ANKARA (Reuters) - Turkey risks seeing its dream of European Union membership vanish unless it urgently pushes reforms, but to rebuild trust between the two sides EU members must send a clear message that Ankara’s bid is not doomed.
An EU enlargement progress report last week said Turkey had a long way to go, while Croatia, which began accession talks at the same time as Ankara, was at the doors of entering the bloc.
The report, which raps Turkey for slow progress on issues ranging from human rights to intellectual property protection to curbing the power of the military, has raised fresh doubts over whether this large and predominantly Muslim country of 70 million will ever become a full EU member.
“The million dollar question is whether Turkey will ever join the European Union,” said Amanda Akcakoca, an analyst at the European Policy Center in Brussels.
“Trust is starting to ebb away between the EU and Turkey. Turkey has a lot of homework to do but it is important for the EU to send a symbolic message to Turkey,” Akcakoca said.
Turkey began accession negotiations in 2005, but the pace of reforms has since slowed and talks are moving at snail’s pace.
Analysts say political distractions at home and little appetite for enlargement among EU member states after the bloc’s costly expansion into central and eastern Europe have pushed the EU agenda to the backburner of Turkey’s ruling AK Party.
“We have reached a stalemate and it is difficult to see how Turkey and the EU will get out of it and gain momentum,” said Wolfango Piccoli, an analyst for Eurasia Group.
“The longer it takes the tougher it will be for Turkey to enter the EU. There is a danger that slow progress will fuel a growing estrangement which will be difficult to repair.”
Turkey has always had a rocky relationship with the EU, clashing frequently over free speech, minority rights and the divided island of Cyprus.
Turkey had won praise for its efforts to stamp out police mistreatment in the past, but a rise in complaints of torture mentioned in the report has prompted fears that progress on key reforms may be stalling.
“There is a danger that in this stalemate we might see some progress slipping back,” said Ozgur Unluhisarcikli, director of the Ankara office of the German Marshall Fund think-tank.
“It could start at low level and the government could say: ‘Ok, mistreatment of prisoners and torture is getting bad, but we have more pressing issues now’,” he said.
The EU wants Turkey to make progress on judicial reform, minority rights and to open its ports to traffic from Cyprus.
The ruling AK Party, which secured Turkey’s decades-long quest to officially launch EU membership negotiations, has repeatedly pledged to revive its EU drive.
But few observers have any faith Turkey’s bid will regain momentum in the near future, with municipal elections in March and a slowing economy dominating the government’s agenda.
“We risk being in 2009 with nothing on the menu,” a European Commission source, who declined to be named, said.
This stand-still would come from a combination of lack of reforms in Turkey and the opposition of some EU states’ to Turkey’s full membership.
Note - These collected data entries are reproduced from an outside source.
/-- R141. -/
theorem keyWords_recurrence (key : Block) {i : Nat} (h4 : 4 ≤ i) (h44 : i < 44) :
    (keyWords key).getD i default =
      xorCol ((keyWords key).getD (i - 4) default)
        (if i % 4 = 0 then
          xorCol (subCol (rotCol ((keyWords key).getD (i - 1) default))) ⟨rcons.getD (i / 4 - 1) 0, 0, 0, 0⟩
        else (keyWords key).getD (i - 1) default) := by
  obtain ⟨j, hi | ⟨r, hr, hi⟩⟩ : ∃ j, i = 4 * (j + 1) ∨ ∃ r < 3, i = 4 * (j + 1) + (r + 1) := by
    refine ⟨i / 4 - 1, ?_⟩
    obtain hfirst | hrest := Nat.eq_zero_or_pos (i % 4)
    · exact .inl (by omega)
    · exact .inr ⟨i % 4 - 1, by omega, by omega⟩
  · rw [if_pos (by omega), show i - 1 = 4 * j + 3 by omega, show i - 4 = 4 * j by omega, show i / 4 - 1 = j by omega, hi]
    exact keyWords_recurrence_first (by omega)
  · rw [if_neg (by omega), show i - 1 = 4 * (j + 1) + r by omega, show i - 4 = 4 * j + (r + 1) by omega, hi]
    exact keyWords_recurrence_rest (by omega) hr

/-! ### The rounds (R142) -/

/-- A round with `MixColumns`. -/
def fullRound (s k : Block) : Block := addRoundKey (mixColumns (shiftRows (subBytes s))) k

/-- The rounds are full ones and a last one without `MixColumns`. -/
theorem cipherRounds_append_singleton (last : Block) : ∀ (ks : List Block) (s : Block),
    cipherRounds (ks ++ [last]) s = addRoundKey (shiftRows (subBytes (ks.foldl fullRound s))) last
  | [], _ => rfl
  | [_], _ => rfl
  | k :: k' :: ks, s => cipherRounds_append_singleton last (k' :: ks) (fullRound s k)

theorem blockEncOf_aes128 {P : Params} (h : P.blockEnc = .aes128) (key : Block) : blockEncOf P key = blockEnc key := by
  rw [blockEncOf, h]

theorem blockEncOf_congr {P Q : Params} (h : P.blockEnc = Q.blockEnc) : blockEncOf P = blockEncOf Q := by
  funext key
  rw [blockEncOf, h, ← blockEncOf]

/-! ### Cipher feedback (R146 to R149) -/

/-- The exclusive or with the same bytes undoes itself. -/
theorem xorBytes_xorBytes_cancel : ∀ {p k : Bytes}, p.length ≤ k.length → xorBytes (xorBytes p k) k = p
  | [], _, _ => by simp [xorBytes]
  | x :: p, y :: k, h => by
    have htail : xorBytes (xorBytes p k) k = p := xorBytes_xorBytes_cancel (Nat.le_of_succ_le_succ h)
    have hhead : x ^^^ y ^^^ y = x := by rw [BitVec.xor_assoc, BitVec.xor_self, BitVec.xor_zero]
    exact congrArg₂ List.cons hhead htail

/-- A block of plaintext or ciphertext, shorter at the end, combined with the keystream block (R146). -/
def feedbackBlock (enc : Block → Block) (fb : Block) (p : Bytes) : Bytes := xorBytes (p.take 16) (blockToBytes (enc fb))

theorem feedbackBlock_length (enc : Block → Block) (fb : Block) (p : Bytes) :
    (feedbackBlock enc fb p).length = min 16 p.length := by
  simp [feedbackBlock]

theorem cfbEncBlocks_succ (enc : Block → Block) (n : Nat) (fb : Block) (p : Bytes) :
    cfbEncBlocks enc (n + 1) fb p =
      feedbackBlock enc fb p ++ cfbEncBlocks enc n (blockOfBytes (feedbackBlock enc fb p)) (p.drop 16) := rfl

theorem cfbDecBlocks_succ (enc : Block → Block) (n : Nat) (fb : Block) (c : Bytes) :
    cfbDecBlocks enc (n + 1) fb c =
      feedbackBlock enc fb c ++ cfbDecBlocks enc n (blockOfBytes (c.take 16)) (c.drop 16) := rfl

/-- A ciphertext block that is not full has nothing after it: the first sixteen bytes are the first block. -/
theorem cfbEncBlocks_succ_split (enc : Block → Block) (n : Nat) (fb : Block) (p : Bytes) :
    (cfbEncBlocks enc (n + 1) fb p).take 16 = feedbackBlock enc fb p ∧
      (cfbEncBlocks enc (n + 1) fb p).drop 16 =
        cfbEncBlocks enc n (blockOfBytes (feedbackBlock enc fb p)) (p.drop 16) := by
  have hlen := feedbackBlock_length enc fb p
  rw [cfbEncBlocks_succ]
  obtain hfull | hshort := Nat.le_total 16 p.length
  · exact ⟨List.take_left' (by omega), List.drop_left' (by omega)⟩
  · have hrest : cfbEncBlocks enc n (blockOfBytes (feedbackBlock enc fb p)) (p.drop 16) = [] := by
      rw [← List.length_eq_zero_iff, cfbEncBlocks_length, List.length_drop]
      omega
    rw [hrest, List.append_nil]
    exact ⟨List.take_of_length_le (by omega), List.drop_of_length_le (by omega)⟩

/-- `CfbDec` feeds back the ciphertext blocks that `CfbEnc` made, so its keystream is the same. -/
theorem cfbDecBlocks_cfbEncBlocks (enc : Block → Block) : ∀ (n : Nat) (fb : Block) (p : Bytes), p.length ≤ 16 * n →
    cfbDecBlocks enc n fb (cfbEncBlocks enc n fb p) = p
  | 0, _, p, h => (List.eq_nil_of_length_eq_zero (by omega : p.length = 0)).symm
  | n + 1, fb, p, h => by
    obtain ⟨htake, hdrop⟩ := cfbEncBlocks_succ_split enc n fb p
    have hblock : xorBytes (feedbackBlock enc fb p) (blockToBytes (enc fb)) = p.take 16 :=
      xorBytes_xorBytes_cancel (List.length_take_le 16 p)
    rw [cfbDecBlocks_succ, feedbackBlock, htake, hdrop, hblock,
      cfbDecBlocks_cfbEncBlocks enc n _ _ (by rw [List.length_drop]; omega), List.take_append_drop]

theorem le_blockCount (n : Nat) : n ≤ 16 * blockCount n := by
  rw [blockCount, blockBytes]
  omega

/-- R149. -/
theorem cfbDec_cfbEnc (enc : Block → Block) (iv : Block) (p : Bytes) : cfbDec enc iv (cfbEnc enc iv p) = p := by
  rw [cfbDec, cfbEnc_length, cfbEnc]
  exact cfbDecBlocks_cfbEncBlocks enc _ iv p (le_blockCount p.length)

/-! ### The results of ENCRYPT and DECRYPT (R150 to R154) -/

/-- The vector is the first sixteen bytes of the result. -/
theorem blockOfBytes_sealBytes (enc : Block → Block) (iv : Block) (p : Bytes) :
    blockOfBytes (sealBytes enc iv p) = iv := rfl

theorem openBytes_short (enc : Block → Block) {d : Bytes} (h : d.length < 16) :
    openBytes enc d = .error .shortCiphertext := if_pos h

theorem openBytes_long (enc : Block → Block) {d : Bytes} (h : 16 ≤ d.length) :
    openBytes enc d = .ok (cfbDec enc (blockOfBytes (d.take 16)) (d.drop 16)) := if_neg (Nat.not_lt.mpr h)

/-- R153. -/
theorem openBytes_sealBytes (enc : Block → Block) (iv : Block) (p : Bytes) : openBytes enc (sealBytes enc iv p) = .ok p := by
  have htake : (sealBytes enc iv p).take 16 = blockToBytes iv := List.take_left' (blockToBytes_length iv)
  have hdrop : (sealBytes enc iv p).drop 16 = cfbEnc enc iv p := List.drop_left' (blockToBytes_length iv)
  have hiv : blockOfBytes (blockToBytes iv) = iv := rfl
  rw [openBytes_long enc (by rw [sealBytes_length]; omega), htake, hdrop, hiv, cfbDec_cfbEnc]

/-! ### ENCRYPT and DECRYPT at a context -/

theorem Ctx.encrypt_noKey {P : Params} {p : Bytes} {c : Ctx} :
    c.encrypt P none p = .error (.refuses .keyNotLoaded) := rfl

theorem Ctx.encrypt_waits {P : Params} {key : Block} {p : Bytes} {c : Ctx} (h : c.rngIn = []) :
    c.encrypt P (some key) p = .error .waits := by
  simp only [Ctx.encrypt, Ctx.rngDraw, h]

theorem Ctx.encrypt_rngErr {P : Params} {key : Block} {p : Bytes} {c : Ctx} {rs : List RngMsg}
    (h : c.rngIn = .rngErr :: rs) :
    c.encrypt P (some key) p = .ok ({ c with rngIn := rs }.respond (.err .rngFailure)) := by
  simp only [Ctx.encrypt, Ctx.rngDraw, h]

theorem Ctx.encrypt_ok {P : Params} {key : Block} {p : Bytes} {c : Ctx} {iv : Block} {rs : List RngMsg}
    (h : c.rngIn = .ok iv :: rs) :
    c.encrypt P (some key) p =
      .ok (({ c with rngIn := rs }.touch [.cipher]).respond (.bytes (sealBytes (blockEncOf P key) iv p))) := by
  simp only [Ctx.encrypt, Ctx.rngDraw, h]

theorem Ctx.decrypt_noKey {P : Params} {d : Bytes} {c : Ctx} :
    c.decrypt P none d = .error (.refuses .keyNotLoaded) := rfl

theorem Ctx.decrypt_error {P : Params} {key : Block} {d : Bytes} {e : ErrCode} {c : Ctx}
    (h : openBytes (blockEncOf P key) d = .error e) : c.decrypt P (some key) d = .ok (c.respond (.err e)) := by
  simp only [Ctx.decrypt, h]

theorem Ctx.decrypt_ok {P : Params} {key : Block} {d p : Bytes} {c : Ctx} (h : openBytes (blockEncOf P key) d = .ok p) :
    c.decrypt P (some key) d = .ok ((c.touch [.cipher]).respond (.bytes p)) := by
  simp only [Ctx.decrypt, h]

/-! ### The commands -/

/-- The answer to the command at the head of `CMD`, of a context that has kept what it shows and its inputs but for the random
answers. -/
theorem Ctx.Became.respond {c c1 : Ctx} {rng : List RngMsg} {regs : List WorkReg} (r : Response)
    (h : c.Became c.view { c.inputs with rngIn := rng } regs c1) :
    c.Became { c.view with rsp := c.rsp ++ [r] } { c.inputs with cmdIn := c.cmdIn.tail, rngIn := rng } regs
      (c1.respond r) := by
  obtain ⟨hview, hinputs, hwork⟩ := h
  exact ⟨congrArg (fun v : Ctx.View => { v with rsp := v.rsp ++ [r] }) hview,
    congrArg (fun i : Ctx.Inputs => { i with cmdIn := i.cmdIn.tail }) hinputs, hwork⟩

theorem Ctx.became_draw_touch (c : Ctx) (rng : List RngMsg) (regs : List WorkReg) :
    c.Became c.view { c.inputs with rngIn := rng } regs ({ c with rngIn := rng }.touch regs) :=
  ⟨rfl, rfl, Work.touch_keepsBut regs c.work⟩
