-- ==== Sys2Proof/Machine/Schedule.lean ====
section
/-! DEFINITION. How the transactions of the script come to be executed (R52, R68, R92): fetching one operation from
a transaction or from the byte stream, settling transactions offered together, and taking a lifted hold. -/

namespace Sys2Proof.Machine

/-- What a transaction brings. -/
inductive Fetched where
  /-- An operation to execute, in the state after its bytes are taken. -/
  | ready (i : Instr) (s : State)
  /-- The consumer's next token is not complete yet: nothing happens (R76). -/
  | waiting
  | refused (r : Refusal)
  deriving DecidableEq, Repr

/-- The consumer reads its next token (R48): from the bytes it has accepted, and not past a truncation (R102). -/
def fetchToken (s : State) : Fetched :=
  match decode s.cfg .wire (atPayload s.consumer.stage) (admitted s.consumer) with
  | .ok (i, rest) =>
    .ready i (withConsumer s (takeBytes s.consumer ((admitted s.consumer).length - rest.length)))
  | .error .short =>
    if (admitted s.consumer).length < s.consumer.inbox.length then .refused .afterTruncation else .waiting
  | .error why => .refused (.outsideWireLanguage why)

/-- An operation from the bytes of its transaction, all of which it must use (R51). -/
def fetchTransaction (t : Transaction) (s : State) : Fetched :=
  match decode s.cfg t.port false t.bytes with
  | .ok (i, []) => .ready i s
  | .ok _ => .refused (.undecodable .trailing)
  | .error why => .refused (.undecodable why)

/-- The operation of a transaction. On the wire the bytes come from the stream alone, so the transaction carries none. -/
def fetch (t : Transaction) (s : State) : Fetched :=
  if t.port = .wire then
    match t.bytes with
    | [] => fetchToken s
    | _ :: _ => .refused (.undecodable .trailing)
  else fetchTransaction t s

/-- One transaction as one atomic step (R68). -/
def runTransaction (t : Transaction) (s : State) : Answer :=
  match fetch t s with
  | .ready i s' => exec i s'
  | .waiting => .next s
  | .refused r => .refused r

/-- R92: of transactions offered together, a status read sees the state before the others, and RESET wins over all
others, which have no effect. Otherwise the order of the slot is the order in which the steps are taken (R68). -/
def arbitrate (slot : Slot) : Slot :=
  let reads := slot.filter (fun t => decide (t.port = .status))
  let resets := slot.filter (fun t => decide (t.port = .rst))
  let others := slot.filter (fun t => decide (t.port ≠ .status ∧ t.port ≠ .rst))
  match resets with
  | r :: _ => reads ++ [r]
  | [] => reads ++ others

/-- Transactions one after the other, up to the first stop. -/
def runAll : Slot → State → Answer
  | [], s => .next s
  | t :: ts, s =>
    match runTransaction t s with
    | .next s' => runAll ts s'
    | .fault f => .fault f
    | .refused r => .refused r

/-- A step in which the script offers nothing: a submission pending at the host is accepted as soon as its hold is
lifted (R73, log 9); otherwise nothing happens, for any number of steps (R76). -/
def idleStep (s : State) : Answer :=
  match s.host.offer with
  | some colors => if frameInReady s.block then exec (.submitFrame colors) s else .next s
  | none => .next s

/-- One step of the machine: the next slot of the script. -/
def takeStep (s : State) : Answer :=
  match s.host.script with
  | [] => idleStep s
  | slot :: rest => runAll (arbitrate slot) (withScript s rest)

/-- An operation taken `n` times, up to the first stop. -/
def repeatOp (f : State → Answer) : Nat → State → Answer
  | 0, s => .next s
  | n + 1, s =>
    match f s with
    | .next s' => repeatOp f n s'
    | .fault r => .fault r
    | .refused r => .refused r

/-- Operations one after the other, up to the first stop. -/
def execAll : List Instr → State → Answer
  | [], s => .next s
  | i :: is, s =>
    match exec i s with
    | .next s' => execAll is s'
    | .fault r => .fault r
    | .refused r => .refused r

/-- The consumer accepts `n` bytes one after the other. -/
def emitTimes (n : Nat) (s : State) : Answer := repeatOp (exec .emitByte) n s

/-- The consumer reads `n` tokens one after the other. -/
def receiveTimes (n : Nat) (s : State) : Answer :=
  repeatOp (runTransaction { port := .wire, bytes := [] }) n s

/-- A word of the opcode table where the next step fetches its operation: as the next transaction of the script, and
for a wire token as the next bytes of the stream, at the position where the token can stand (log 5). -/
def placeWord (s : State) (nbits w : Nat) : State :=
  match tableWord nbits w with
  | (port, inPayload, bs) =>
    if port = .wire then
      withConsumer (withScript s ([{ port := .wire, bytes := [] }] :: s.host.script))
        { s.consumer with
          inbox := bs ++ s.consumer.inbox
          stage := if inPayload then .payload 1 else .boundary
          cut := none }
    else withScript s ([{ port := port, bytes := bs }] :: s.host.script)

end Sys2Proof.Machine
end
France, Cyprus and Germany are all blocking one or several areas -- so-called chapters of talks.
Analysts have said it will be decades, rather than years, before Turkey joins the EU.
Turkish officials complain of double standards, and have cited the example of Croatia, a Roman Catholic country of 4.4 million which has leapfrogged Turkey on the EU path.
At stake are broader security and energy repercussions for both Europe and Turkey, analysts say.
Turkey, a NATO member, is a key transit route of Central Asian gas for the West. Europe needs a stable Turkey and the EU membership is an anchor for financial and political stability.